En última instancia, este papel que desempeñan los convierte en personas aisladas y miserables.

Las perseguidoras tienden a compensar los sentimientos internos de inutilidad mediante la emisión de aires de grandiosidad (que es una de las características de los/las narcisistas). La grandiosidad viene de la vergüenza, es un encubrimiento de profundos sentimientos de inferioridad.

Para un perseguidor es difícil asumir la responsabilidad sobre cómo hacen daño a los demás.
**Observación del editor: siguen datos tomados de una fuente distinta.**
-- ==== Sys2Proof/Config.lean ====
section
/-! DEFINITION. What an implementation fixes (00_scope.md R6) and the free values: constants without a body that no proof
can look into. The parameters are plain data, so that a state can hold them and a claim over every state holds for
every choice of them (log 1). -/

namespace Sys2Proof

/-- The parameter SHA256 of R6 and R10: the reference instance, FIPS 180-4, or the instance number `k` of any other hash,
of which nothing is known but that it maps byte strings to 32 bytes (log 2). -/
inductive Hash where
  | fips180
  | other (k : Nat)
deriving DecidableEq, Repr

/-- The parameter LATENCY of R6 and R281: every command takes `extra + 1` cycles, or the instance number `k` of any
other positive latency, which may vary from command to command (log 3). -/
inductive Latency where
  | fixed (extra : Nat)
  | other (k : Nat)
deriving DecidableEq, Repr

/-- The named parameters of R6. RAM_INIT is the memory image that `Machine.State.powerOn` takes (log 4). -/
structure Params where
  /-- MSG_RAM_SIZE, bytes in MSG_RAM. -/
  msgRamSize : Nat
  /-- SEED_RAM_SIZE, bytes in SEED_RAM. -/
  seedRamSize : Nat
  /-- OUT_RAM_SIZE, bytes in OUT_RAM. -/
  outRamSize : Nat
  /-- MAX_FRAGS, entries in SEL_RAM, WGT_RAM, PROB_RAM and ALIAS_RAM. -/
  maxFrags : Nat
  /-- SHA256, the hash that seeds the PRNG. -/
  hash : Hash
  /-- LATENCY, the clock cycles a command stays busy. -/
  latency : Latency
deriving DecidableEq, Repr

/-- The reference configuration of R6 (log 1), with the FIPS hash (log 2) and one cycle a command (log 3). -/
def Params.reference : Params where
  msgRamSize := 4096
  seedRamSize := 256
  outRamSize := 1024
  maxFrags := 1024
  hash := .fips180
  latency := .fixed 0

/-- The digest of a byte string under the hash instance `k` (R10, log 2). -/
opaque Config.sha256 (k : Nat) : List Byte → Digest

/-- One less than the cycles that the latency instance `k` gives the `n`-th draw, a command with word `w` (R281, log 3). -/
opaque Config.latency (k n : Nat) (w : Word) : Nat

/-- The value of the `n`-th draw, a read while busy of state that a command may write (R276, log 8). -/
opaque Config.busyRead (n : Nat) : Word

/-- What the byte at bus address `a` holds after a soft reset that aborted a command which would have written its RAM, the
reset being the `n`-th draw (R272, log 9). -/
opaque Config.abortedByte (n a : Nat) : Byte

/-- The `[undefined]` that buildAlias starts every probability from (43_sampler.md R182, 93 U21, log 13). -/
opaque Config.undefinedProb : DWord

end Sys2Proof
end

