-- ==== Sys2Proof/Machine/Sequencer.lean ====
section
/-! DEFINITION. The sequencer (40_control.md R110, R111): it decodes the pending word, runs the command and completes it when
its cycles are over. -/

namespace Sys2Proof.Machine

/-- The error code of a word that is no command (30_encoding.md R91). -/
def decodeErrorCode : DecodeError → ErrorCode
  | .illegalOpcode => .illegalOpcode
  | .reservedField => .reservedField

/-- The command in the word `w`, run to its completion; a word that is no command completes with its error (R91, R94, R95). -/
def runWord (w : Word) (s : State) : Host.Outcome State Fault Refusal :=
  match decode w with
  | .ok i => exec i s
  | .error e => s.commit (.error (decodeErrorCode e))

/-- The sequencer's part of a clock cycle: nothing when idle, one cycle less when the command has more than one left, else
the completion (R111, R281). -/
def sequencerPhase (s : State) : Host.Outcome State Fault Refusal :=
  match s.pending with
  | none => .next s
  | some p =>
    if p.cyclesLeft ≤ 1 then runWord p.word s
    else .next { s with pending := some { p with cyclesLeft := p.cyclesLeft - 1 } }

/-- One clock cycle: the host's access, then the sequencer, which works on a command that was pending when the cycle began
(DEDUCED, log 5). A completion in the cycle of a W1C write so ends with its bit set (10_state.md R25), and a soft reset in the
cycle of a completion aborts the command. -/
def cycle (s : State) : Host.Outcome State Fault Refusal :=
  if s.busy then sequencerPhase s.hostPhase else .next s.hostPhase

/-- The state in which the very next cycle completes a command with word `w`: it has been accepted (R110) with the ARG
registers as they stand, its last cycle has come, and the host makes no access in that cycle (log 6). -/
def State.withPendingWord (s : State) (w : Word) : State :=
  { s with cmdLast := w, pending := some ⟨w, s.args, 1⟩, host := none :: s.host }

end Sys2Proof.Machine
end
En su cabeza, lo que se dicen a sí mismas para justificar lo que hacen es que las otras personas se merecen lo que les hacen.

La actitud de la perseguidora es que la vida es una lucha constante por la supervivencia. Desde su punto de vista, tienen que luchar para protegerse de las muchas amenazas que hay en un mundo que es hostil.

La mayoría de los perseguidores no pueden admitir que han adoptado actitudes que son, objetivamente hablando, hostiles, agresivas y abusivas. Más bien, racionalizan su hostilidad, justificándola como la única alternativa a la victimización. Es decir, en su cabeza sólo puedes ser el que hace daño o el que lo sufre, no hay más posturas frente a la vida.

Por regla general, las perseguidoras siempre necesitan tener alguna situación o persona en su vida a la que puedan culpar para justificar su rabia y sobre la que pueden descargarla.

Esa otra persona es más que probable que está adoptando a su vez el rol neurótico de la víctima. Si una de las dos personas, abandona ese rol, la otra es posible que lo haga también o se aleje en busca de otra persona que le permita perpetuar el rol. La persona que es más probable que abandone el rol es la víctima porque aunque esté repitiendo un rol de infancia, le hace sufrir.

Mantenerse en su perpetuo enfado, aunque sea algo doloroso, que les convierte en personas muy rígidas y muy neuróticas y en la búsqueda de otros/otras en quienes descargar esa ira, les permite negarse a reconocer y experimentar el dolor de haber sido maltratados o abusados ​​cuando eran niños.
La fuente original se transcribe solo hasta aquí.